§ WHAT YOU ARE ASKED TO DO
The stretch from the line with "def Obligations.StepServesTheQueue : Prop" through the line with "(∀ c, s.waiting" in the records below: write it out exactly, and nothing else.

[[ RECORD EXTRACTS, beginning ]]

-- ==== Sys2Proof/Certificates/Slice0/Obligations.lean ====
section
/-! DEFINITION. The statements for the provers, in four groups: what every step does, the laws every step keeps, what
the shared operations do, and what each command does. Each docstring names the rules of spec/ it rests on. -/

open Sys2Proof Sys2Proof.Machine

/-! ## Every step -/

/-- The queue is served first in, first out: a step runs the front command on the state with the queue's rest. On an
empty queue the event of this moment that waits comes, if there is one; else one REFCLK cycle passes (R81): the
prescaler counts 0..24, and the cycle that would take it past 24 gives the microsecond carry, with the inputs as last
sampled. The queue, the events that wait and what an empty queue does are the model's form of the order of events (log
entries 6 and 7). -/
def Obligations.StepServesTheQueue : Prop :=
  (∀ (c : Instr) (rest : List Instr) (s : State), s.pending = c :: rest →
    step s = exec c { s with pending := rest }) ∧
  ∀ s : State, s.pending = [] →
    (∀ c, s.waiting = some c → step s = exec c s) ∧
    (s.waiting = none → s.time.prescaler < 24 →
      step s = .next { s with time := { s.time with prescaler := s.time.prescaler + 1 } }) ∧
    (s.waiting = none → 24 ≤ s.time.prescaler →
      step s = exec (.microsecondCarry s.inputs.sample { ready := s.arb.ready, upTo := false }) s)

/-- No command stops the part, and none touches the queue of waiting commands. The spec names no event that stops the
part (00_scope.md 1.5). That a command which the state does not make due answers next, and that there is a queue, are
the model's choices (log entries 4 and 7). -/
def Obligations.NoCommandStops : Prop :=
  ∀ (c : Instr) (s : State), ∃ t, exec c s = .next t ∧ t.pending = s.pending

/-! ## The laws every step keeps -/

/-- Three laws of form, each kept by every step by itself: record memory is canonical; the assembly marks are canonical,
on a ring of at most 4096 slots (R1, 1.2, R180); the gauge, the counters, the stages of the counting chain and the beats
of a burst keep within their ceilings (R20, R81, R82, R94, R183, R186). -/
def Obligations.StepKeepsFormsAndCeilings : Prop :=
  ∀ s t : State, step s = .next t →
    (Memory.wf s.mem = true → Memory.wf t.mem = true) ∧ (s.intakeLaw → t.intakeLaw) ∧
    (s.counterLaw → t.counterLaw)

/-- The Notice Writer's law (R159): the unconsumed count never exceeds the capacity. -/
def Obligations.StepKeepsRingLaw : Prop :=
  ∀ s t : State, s.ringLaw → step s = .next t → t.ringLaw

/-- The applied settings stay in range (R60, R98, R180) and every terminal entry keeps its law (R22, R23, R34, R51,
R54). -/
def Obligations.StepKeepsEntryLaw : Prop :=
  ∀ s t : State, s.entryLaw → step s = .next t → t.entryLaw

/-- Outside an apply pass every count of every node agrees with the terminal entries (R66, R67, R68), and the Command
Unit keeps its law (R170). -/
def Obligations.StepKeepsCountsLaw : Prop :=
  ∀ s t : State, s.loadLaw → s.countsLaw → step s = .next t → t.loadLaw ∧ t.countsLaw

/-- The creation-order list keeps each non-free slot once (R132), and no two incidents in the table share a number, nor
has one number 0 (R133). -/
def Obligations.StepKeepsOrderAndNumbers : Prop :=
  ∀ s t : State, step s = .next t → (s.orderLaw → t.orderLaw) ∧ (s.numberLaw → t.numberLaw)

/-- Every incident keeps its law, and no two share kind and subject (R118, R122, R131, R135, R142, R150). Every window
runs with a carry to come, none that is frozen has one to take, and one that has not met the carry of its start's moment
stands in the cycle that gives it (R81, R88, R90). -/
def Obligations.StepKeepsIncidentLaw : Prop :=
  ∀ s t : State, s.incidentLaw → step s = .next t →
    t.incidentLaw ∧ (s.loadLaw → s.windowLaw → t.windowLaw)

/-- The state after reset meets every law that the steps keep. -/
def Obligations.ResetMeetsTheLaws : Prop :=
  Memory.wf State.reset.mem = true ∧ State.reset.intakeLaw ∧ State.reset.ringLaw ∧ State.reset.entryLaw ∧
  State.reset.loadLaw ∧ State.reset.countsLaw ∧ State.reset.orderLaw ∧ State.reset.counterLaw ∧
  State.reset.numberLaw ∧ State.reset.incidentLaw ∧ State.reset.windowLaw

[[ RECORD EXTRACTS, end ]]

§ EXERCISE ANSWER
def Obligations.StepServesTheQueue : Prop :=
  (∀ (c : Instr) (rest : List Instr) (s : State), s.pending = c :: rest →
    step s = exec c { s with pending := rest }) ∧
  ∀ s : State, s.pending = [] →
    (∀ c, s.waiting = some c → step s = exec c s) ∧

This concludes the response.